Automatic Warm-Start via CLI (v2.20.0)¶

┌───────────────────────────────────────────────────────────────────────────┐
│ CLI AUTOMATIC NLSQ→CMC WORKFLOW                                           │
│                                                                           │
│   User runs: homodyne --method cmc --config my_config.yaml               │
│                                                                           │
│   CLI internally:                                                        │
│   1. Runs fit_nlsq_jax(data, config) FIRST                               │
│   2. Extracts optimized parameters from NLSQ result                      │
│   3. Passes to fit_mcmc_jax(data, config, nlsq_result=nlsq_result)       │
│   4. CMC uses NLSQ parameters as initial values                          │
│                                                                           │
│   To disable (NOT RECOMMENDED):                                          │
│     homodyne --method cmc --no-nlsq-warmstart                            │
└───────────────────────────────────────────────────────────────────────────┘

API Usage¶

from homodyne.optimization.nlsq import fit_nlsq_jax
from homodyne.optimization.cmc import fit_mcmc_jax

# Step 1: Run NLSQ first
nlsq_result = fit_nlsq_jax(
    data=pooled_data,
    t1=t1_pooled,
    t2=t2_pooled,
    phi=phi_pooled,
    q=q,
    L=L,
    analysis_mode="laminar_flow",
    config=config.optimization.nlsq,
)

# Step 2: Pass NLSQ result to CMC for warm-start
cmc_result = fit_mcmc_jax(
    data=pooled_data,
    t1=t1_pooled,
    t2=t2_pooled,
    phi=phi_pooled,
    q=q,
    L=L,
    analysis_mode="laminar_flow",
    cmc_config=config.optimization.cmc,
    nlsq_result=nlsq_result,  # CRITICAL: Provides warm-start
)

Benefits of NLSQ Warm-Start¶

Reduced Divergences: ~28% → <5% divergence rate
Accurate Parameter Estimates: CMC results within 10-20% of NLSQ
Proper Uncertainties: No artificial precision from biased combination
Faster Convergence: NUTS adapts from near-mode instead of searching
Consistent Parameterization: NLSQ’s per_angle_mode propagates to CMC

NLSQ and Bimodal CMC Posteriors (v2.22.0)¶

When per-shard CMC posteriors are bimodal (e.g., D₀ ~19K and ~32K), NLSQ typically converges to one mode.

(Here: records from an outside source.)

/-- A packet flit that passed under its number (R103, R106): its packet grows, ends, or is aborted. A port of the boot relay
carries commands and replies for this device alone (R436). -/
def Pkg.takeFlit (p : Pkg) (n hdr : Nat) (payload : List Byte) : Pkg :=
  let q := p.port n
  let bc := fld hdr 4 2
  let c := q.cls bc
  let t := fld hdr 0 4
  let q := { q with rxSeq := q.rxSeq + 1, rxOcc := tabMod 0 q.rxOcc c (fun v => v + 1), nakWait := false, nakPending := false }
  let have_ := tabGet [] q.partialRx c
  let sub := q.version != 1 && bc % 2 == 1
  let cut := tabGet 0 q.cut c
  if t = 1 then (p.setPort n { q with partialRx := tabSet [] q.partialRx c payload }).cutBegin n c sub payload
  else if t = 2 then
    let p := p.setPort n { q with partialRx := tabSet [] q.partialRx c (have_ ++ payload) }
    if cut = 1 then p.cutMore n c payload none else p
  else if t = 7 then
    let held := have_.length / 248 + 1
    (p.setPort n { q with
      partialRx := tabSet [] q.partialRx c [], rxOcc := tabMod 0 q.rxOcc c (fun v => v - held), crRet := tabMod 0 q.crRet c fun v => v + held }).cutAbort n c
  else
    let bs := if t = 4 then payload else have_ ++ payload
    let p := p.setPort n { q with partialRx := tabSet [] q.partialRx c [] }
    let k := bytesPkt bs
    if t = 3 && cut != 0 then
      ((if cut = 1 then p.cutMore n c payload (some k) else p).setCut n c 0).giveBack (some n) sub k
    else if q.bootOpen && !((k.pkind == 12 || k.pkind == 13) && k.dst.toNat == p.fabAddr) then p.giveBack (some n) false k
    else p.takePkt (some n) (n / 8) sub k

/-- FLIT_RECEIVE (R96 to R100): correction, CRC, acknowledgement, credits, content. -/
def execFlitReceive (port : PortId) (wire : List Byte) (s : State) : Host.Outcome State Fault Refusal :=
  s.run fun p =>
    let q := p.port port
    if !q.talks || !(p.xing (linkDie port) (port % 4)).ready then p else
    match fromWire (laneCount q.width) wire with
    | none => (p.bump .ldFecUncorr port).discardFlit port
    | some (bs, n) =>
      let p := p.addCtr .ldFecCorr port n
      if !flitCrcOk bs q.rxSeq.toNat then (p.bump .ldCrcErr port).discardFlit port
      else
        let hdr := leNat (bs.take 4)
        let payload := (bs.drop 4).take 248
        let p := if q.state = .hello && !q.bootOpen && !q.draining then p else p.takeAck port hdr
        let t := fld hdr 0 4
        if t = 5 then p.hello port (bytesHello payload)
        else if t = 6 then
          match Config.linkCtlOf payload with
          | some m => p.linkCtl port m
          | none => p
        else if (1 ≤ t && t ≤ 4 || t = 7) && (p.port port).carrying then p.takeFlit port hdr payload
        else p

/-- REPLAY_TIMEOUT (R98): flits are outstanding and no acknowledgement has advanced for 4 µs. -/
def execReplayTimeout (port : PortId) (s : State) : Host.Outcome State Fault Refusal :=
  s.run fun p => if (p.port port).carrying && !(p.port port).replayBuf.isEmpty then p.replay port else p
/-- NAK_REPEAT_TIMEOUT (R98): the NAK is sent again. -/
def execNakRepeatTimeout (port : PortId) (s : State) : Host.Outcome State Fault Refusal :=
  s.run fun p =>
    if (p.port port).carrying && (p.port port).nakWait then (p.modPort port fun q => { q with nakPending := true }).sendFlit port idleFlit false else p
/-- IDLE_FLIT_TIMER (R97): a port that has left HELLO and has nothing to send transmits an IDLE flit. -/
def execIdleFlitTimer (port : PortId) (s : State) : Host.Outcome State Fault Refusal :=
  s.run fun p => if (p.port port).talks && (p.port port).state != .hello then p.sendFlit port idleFlit false else p

/-! ## Retraining (R107 to R111, R131) -/

/-- LINK_CTL_RECEIVE (R109, R110, R124, R125). -/
def execLinkCtlReceive (port : PortId) (m : LinkCtl) (s : State) : Host.Outcome State Fault Refusal :=
  s.run fun p => p.linkCtl port m
/-- LINK_CTL_REPEAT (R109). -/
def execLinkCtlRepeat (port : PortId) (s : State) : Host.Outcome State Fault Refusal := s.run fun p => p.sendCtl port

/-- Physical lane of logical lane k in a lane map (Table 4.14). -/
def laneOf (m : Rec) (k : Nat) : Nat := fld m (60 * (k / 12) + 5 * (k % 12)) 5
/-- A lane map of physical lanes in logical order. -/
def laneMapOf (ls : List Nat) : Rec := (ls.zipIdx.map fun x => put (60 * (x.2 / 12) + 5 * (x.2 % 12)) 5 x.1).sum

/-- LANE_LOCK_LOSS (R110): a mapped lane loses lock. -/
def execLaneLockLoss (port : PortId) (lane : Fin 18) (s : State) : Host.Outcome State Fault Refusal :=
  s.run fun p =>
    let q := p.port port
    if (List.range (laneCount q.width)).any fun k => laneOf q.lanemap k == lane.val then p.retrain port true true else p
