/-- ROCE_ACK_RECEIVE (R428): 0 an acknowledgement up to PSN, 1 a NAK for a gap at PSN, 2 an RNR NAK at PSN, 3 a NAK for an error. -/
def execRoceAckReceive (qpn : Nat) (psn : BitVec 24) (kind : Fin 4) (s : State) : Host.Outcome State Fault Refusal :=
  s.run fun p =>
    if !p.qpReady qpn then p else
    let q := p.qp qpn
    let before := q.unacked.filter fun u => !psnLe u.1 psn.toNat || (kind != 0 && u.1 == psn.toNat)
    let q := { q with unacked := before, retries := if before.length < q.unacked.length then 0 else q.retries }
    let p := p.setQp qpn q
    if kind = 0 then p
    else if kind = 1 then p.roceRetry qpn
    else if kind = 2 then p.setQp qpn { q with rnrWait := true }
    else p.qpError qpn
/-- ROCE_ACK_TIMEOUT (R428). -/
def execRoceAckTimeout (qpn : Nat) (s : State) : Host.Outcome State Fault Refusal :=
  s.run fun p => if p.qpReady qpn && !(p.qp qpn).unacked.isEmpty && !(p.qp qpn).rnrWait then p.roceRetry qpn else p
/-- ROCE_RNR_TIMER (R428): the request is sent again, without limit. -/
def execRoceRnrTimer (qpn : Nat) (s : State) : Host.Outcome State Fault Refusal :=
  s.run fun p => if p.qpReady qpn && (p.qp qpn).rnrWait then (p.setQp qpn { p.qp qpn with rnrWait := false }).roceResend qpn else p

/-- CNP_RECEIVE (R430): the sending rate halves, to no less than 1 Gbit/s. -/
def execCnpReceive (qpn : Nat) (s : State) : Host.Outcome State Fault Refusal :=
  s.run fun p =>
    if !p.qpReady qpn then p else
    let q := p.qp qpn
    let r := Nat.max 1000000000 ((p.lineRate - q.rate) / 2)
    (p.setQp qpn { q with rate := p.lineRate - r }).bump .ethCnp p.eth.bulkPrio
/-- CNP_RATE_INCREASE (R430): 5 % of the line rate more, up to the line rate. -/
def execCnpRateIncrease (qpn : Nat) (s : State) : Host.Outcome State Fault Refusal :=
  s.run fun p => if p.qpReady qpn then p.setQp qpn { p.qp qpn with rate := (p.qp qpn).rate - p.lineRate / 20 } else p

/-! ## Flow control (R429) -/

/-- A paused priority goes on: what waited leaves in its order. -/
def Pkg.resumePrio (p : Pkg) (n : Nat) : Pkg :=
  let old := p.eth.held
  let p := { p with eth := { p.eth with paused := tabSet false p.eth.paused n false, held := old.filter fun e => e.1 != n } }
  (old.reverse.filter fun e => e.1 == n).foldl (fun p e => p.leave (some n) e.2) p
/-- PFC_FRAME_RECEIVE (R429): one of the two priorities stops for the quanta given; no quanta resume it. -/
def execPfcFrameReceive (prio : Fin 8) (quanta : BitVec 16) (s : State) : Host.Outcome State Fault Refusal :=
  s.run fun p =>
    if !p.ownPort || (prio.val != p.eth.bulkPrio && prio.val != p.eth.cmdPrio) then p
    else
      let p := p.bump .ethPfc prio
      if quanta = 0 then p.resumePrio prio else { p with eth := { p.eth with paused := tabSet false p.eth.paused prio true } }
/-- PFC_PAUSE_END (R429). -/
def execPfcPauseEnd (prio : Fin 8) (s : State) : Host.Outcome State Fault Refusal :=
  s.run fun p => if tabGet false p.eth.paused prio then p.resumePrio prio else p

/-! ## Frames (R424 to R427) -/

/-- ARP_REQUEST (R426). -/
def execArpRequest (target : BitVec 32) (vlan : Option (BitVec 16)) (s : State) : Host.Outcome State Fault Refusal :=
  s.run fun p =>
    if p.eth.ip4 = 0 || target.toNat != p.eth.ip4 then p
    else p.ethSend (tagPrio vlan) (.frame 0 vlan (p.macBytes ++ toBe 4 p.eth.ip4))
/-- NEIGHBOUR_SOLICITATION (R426). -/
def execNeighbourSolicitation (target : BitVec 128) (vlan : Option (BitVec 16)) (s : State) : Host.Outcome State Fault Refusal :=
  s.run fun p =>
    if target.toNat = p.linkLocal || (p.eth.ip6 != 0 && target.toNat == p.eth.ip6)
    then p.ethSend (tagPrio vlan) (.frame 1 vlan (toBe 16 target.toNat ++ p.macBytes)) else p
/-- ICMP_ECHO_REQUEST (R426): up to 1,024 bytes, at most 1,000 a second. -/
def execIcmpEchoRequest (v6 : Bool) (payload : List Byte) (vlan : Option (BitVec 16)) (s : State) : Host.Outcome State Fault Refusal :=
  s.run fun p =>
    let near := p.eth.echoes.filter fun t => decide (p.now < t + 1000000000)
    if 1024 < payload.length || 1000 ≤ near.length || (!v6 && p.eth.ip4 == 0) || !p.ownPort then p
    else { p with eth := { p.eth with echoes := p.now :: near } }.ethSend (tagPrio vlan) (.frame 2 vlan payload)
/-- FRAME_DROP (R426, R427): a fragment or an oversized datagram, or a datagram nobody takes. -/
def execFrameDrop (fragment : Bool) (s : State) : Host.Outcome State Fault Refusal :=
  s.run fun p => if p.ownPort then p.bump (if fragment then .ethFragDrop else .ethPortDrop) 0 else p

end Sys2Proof.Machine
end

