/-- R127, R128, R135: a LOSS, or the response limit, reissues an idempotent request with a fresh TAG up to three times and then, as for any
other at once, completes it with ST_PATH_LOST, counted at the port it left by and raised; a LOSS for nothing outstanding is counted as late. -/
def Obligations.LostRequests : Prop :=
  ∀ (s : State) (k : LPkt) (tag : BitVec 32),
    let p := s.pkg
    let n := fld k.kspec.toNat 0 32
    let gone (t : Nat) (r : Req) : Pkg :=
      let port := r.via
      (((((p.endReq t).bump .ldPathLost port).setFlag .portStatus port 5).raise .ldPathLost (linkDie port) noCtx t stPathLost).whoLost r)
    (Reaches p k 14 →
      (∀ r, p.req n = some r →
        (isIdempotent r.pkt = true → r.reissues < 3 →
          Makes s (.lossReceive k) ((p.bump .ldReissue r.via).retag n { r with reissues := r.reissues + 1 })) ∧
        (isIdempotent r.pkt = false ∨ 3 ≤ r.reissues → Makes s (.lossReceive k) (gone n r))) ∧
      (p.req n = none → 2 ≤ fld k.kspec.toNat 32 4 → Makes s (.lossReceive k) (p.bump .ldLateResp (p.inPort k)))) ∧
    (∀ r, p.req tag.toNat = some r → r.retry = false →
      (isIdempotent r.pkt = true → r.reissues < 3 →
        Makes s (.responseLimitExpiry tag) ((p.bump .ldReissue r.via).retag tag.toNat { r with reissues := r.reissues + 1 })) ∧
      (isIdempotent r.pkt = false ∨ 3 ≤ r.reissues → Makes s (.responseLimitExpiry tag) (gone tag.toNat r)))

/-! ## Slots and queues (chapter 3) -/

/-- R18, R51, R53, R56, R57, R60, R62, R64: nothing lands while the slot's home queue die is out of service. A micro-batch packet for an unbound slot, or from another sender than the queue's, is dropped and
counted. A header opens its micro-batch in page order; a malformed one is counted, raised, and faults the context with
cause 10; a known one changes nothing. A page write beyond the grant is a credit violation, one below the next page stale;
otherwise its bytes land in the ring. A page commits once all its segments have landed. -/
def Obligations.Landing : Prop :=
  ∀ (s : State) (k : LPkt) (slot : SlotId) (q : Fin 3) (page : Nat) (o : OpenMb),
    let p := s.pkg
    let j := fld k.kspec.toNat 0 4
    let n := fld k.kspec.toNat 4 2
    let g := p.ing j n
    let h := leNat (k.content.take 48)
    let pg := fld k.kspec.toNat 16 64
    let seg := fld k.kspec.toNat 8 3
    let dieQ := queueDie (halfOfSlot j)
    (∀ r ∈ ([(.mbHeadReceive, 0), (.pageWriteReceive, 1)] : List ((LPkt → Instr) × Nat)), Reaches p k r.2 →
      (p.homeUp j = false → Makes s (r.1 k) p) ∧
      (p.homeUp j = true → (p.slot j).bound = false → Makes s (r.1 k) ((p.bump .qdStaleDrop j).setFlag .slotStatus j 4)) ∧
      (p.homeUp j = true → (p.slot j).bound = true → n ≠ 3 → k.src.toNat ≠ g.sender → Makes s (r.1 k) (p.bump .qdSenderDrop j))) ∧
    (p.homeUp j = true → (p.slot j).bound = true → n ≠ 3 → k.src.toNat = g.sender →
      (Reaches p k 0 → g.opens = [] → g.nextPage ≤ mhFirst h →
        (p.badHead j n h = true →
          let b := (((p.bump .qdBadHead j).setFlag .slotStatus j 5).raise .qdBadHead dieQ (p.slot j).ctx j h).ctxFault (p.slot j).ctx 10
          Makes s (.mbHeadReceive k) (b.postReady j n ((b.ing j n).opens.length + 1))) ∧
        (p.badHead j n h = false → n ≠ 2 → p.stale j (mhStep h) = false → mhPages h ≠ 0 →
          Makes s (.mbHeadReceive k) ((p.phaseTick j).modIng j n fun g => { g with opens := insOpen { head := h } g.opens }))) ∧
      (Reaches p k 1 →
        (g.clSent ≤ pg → Makes s (.pageWriteReceive k)
          (((p.bump .qdCreditViol j).setFlag .slotStatus j 3).raise .qdCreditViol dieQ (p.slot j).ctx j pg)) ∧
        (pg < g.clSent → pg < g.nextPage → Makes s (.pageWriteReceive k) ((p.bump .qdStaleDrop j).setFlag .slotStatus j 4)) ∧
        (pg < g.clSent → g.nextPage ≤ pg → n ≠ 2 →
          g.opens.find? (fun o => decide (mhFirst o.head ≤ pg) && decide (pg < mhFirst o.head + mhPages o.head)) = some o →
          p.stale j (mhStep o.head) = false → o.committed.contains pg = false → k.content.length ≤ 8192 → g.pages ≠ 0 →
          Makes s (.pageWriteReceive k)
            (((p.phaseTick j).deviceWrite (p.slot j).ctx (g.base + pg % g.pages * 65536 + seg * 8192) k.content 0).modIng j n fun g =>
              g.modOpen (mhFirst o.head) fun x => { x with landed := tabMod 0 x.landed pg fun v => v ||| 2 ^ seg })))) ∧
    (let g := p.ing slot q
     let need := 2 ^ ceilDiv (mhPageBytes o.head page) 8192 - 1
     g.opens.find? (fun o => decide (mhFirst o.head ≤ page) && decide (page < mhFirst o.head + mhPages o.head)) = some o →
     p.homeUp slot = true → o.committed.contains page = false → tabGet 0 o.landed page &&& need = need →
     Makes s (.landingPageCommit slot q page)
       ((((p.modIng slot q fun g => g.modOpen (mhFirst o.head) fun x => { x with committed := x.committed ++ [page] }).postReady slot q (g.opens.length + 1)).ctxEval
         (p.slot slot).ctx).swapEval))
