-- ==== Sys2Proof/Laws/Catalogue.lean ====
section
/-! SUPPORT. The catalogues' order is open (R461): what holds of them in any order. -/

namespace Sys2Proof.Machine

/-- Inserting adds exactly the one entry. -/
theorem insertAt_perm {α : Type} (n : Nat) (a : α) (l : List α) : (insertAt n a l).Perm (a :: l) := by
  have h := List.perm_middle (a := a) (l₁ := l.take n) (l₂ := l.drop n)
  rwa [List.take_append_drop] at h

theorem ordered_foldl_perm {α : Type} (key : Nat) (l acc : List α) :
    (l.foldl (fun acc x => insertAt (Config.catalogueOrder key acc.length % (acc.length + 1)) x acc) acc).Perm (l ++ acc) := by
  induction l generalizing acc with
  | nil => exact .refl _
  | cons x l ih => exact (ih _).trans (((insertAt_perm _ _ _).append_left l).trans List.perm_middle)

/-- Whatever order the device gives, the entries are those listed. -/
theorem ordered_perm {α : Type} (key : Nat) (l : List α) : (ordered key l).Perm l := by
  simpa [ordered] using ordered_foldl_perm key l []

/-- The entry at place `i` of a numbered block is found under the number `c + i`. -/
theorem find_zipIdx {α : Type} (c : Nat) (l : List α) (i n : Nat) (h : i < l.length) :
    ((l.zipIdx n).map fun x => (c + x.2, x.1)).find? (fun x => x.1 == c + (n + i)) = some (c + (n + i), l[i]) := by
  induction l generalizing i n with
  | nil => simp at h
  | cons a l ih =>
    cases i with
    | zero => simp
    | succ i =>
      have h' : i < l.length := by simpa using h
      have e := ih i (n + 1) h'
      have q : n + 1 + i = n + (i + 1) := by omega
      rw [q] at e
      have ne : ¬ c + n = c + (n + (i + 1)) := by omega
      simp only [List.zipIdx_cons, List.map_cons, List.find?_cons]
      rw [show (c + n == c + (n + (i + 1))) = false by simp]
      simpa using e

/-- Every counter's source block is one of 1 to 7. -/
theorem ctrRows_block : (ctrRows0 ++ ctrRows1 ++ ctrRows2 ++ ctrRows3 ++ ctrRowsEth ++ companionRows).all (fun e => e.block != 0) = true := by
  decide +kernel

/-- A listed entry of block 1 is found in the catalogue under some number of that block. -/
theorem numbered_block1 {α : Type} (key : Nat) (block : α → Nat) (l : List α) (e : α) (h : e ∈ l) (hb : block e = 1)
    (h0 : l.all (fun e => block e != 0) = true) : ∃ i, (numbered key block l).find? (fun x => x.1 == 256 + i) = some (256 + i, e) := by
  have h0' : l.filter (fun e => block e == 0) = [] := by
    simp only [List.all_eq_true, bne_iff_ne, ne_eq] at h0
    simpa using h0
  have m : e ∈ ordered (8 * key + 1) (l.filter fun e => block e == 1) := (ordered_perm _ _).mem_iff.2 (by simp [h, hb])
  obtain ⟨i, hi, rfl⟩ := List.mem_iff_getElem.1 m
  refine ⟨i, ?_⟩
  have f := find_zipIdx 256 (ordered (8 * key + 1) (l.filter fun e => block e == 1)) i 0 hi
  simp only [Nat.zero_add] at f
  unfold numbered
  rw [show List.range 8 = 0 :: 1 :: [2, 3, 4, 5, 6, 7] by rfl]
  simp only [List.map_cons, List.flatten_cons, h0']
  simp only [ordered, List.foldl_nil, List.zipIdx_nil, List.map_nil, List.nil_append, List.find?_append]
  simp only [ordered] at f
  rw [f]
  rfl

end Sys2Proof.Machine
end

Standard consensus MC averages both modes into a density trough, producing a z-score > 100 disagreement with NLSQ. Mode-aware consensus (v2.22.0) decomposes bimodal shards into per-component GMM statistics and runs consensus separately per mode cluster, preserving both physical solutions. The NLSQ result then matches one of the two consensus modes rather than disagreeing with a corrupted average.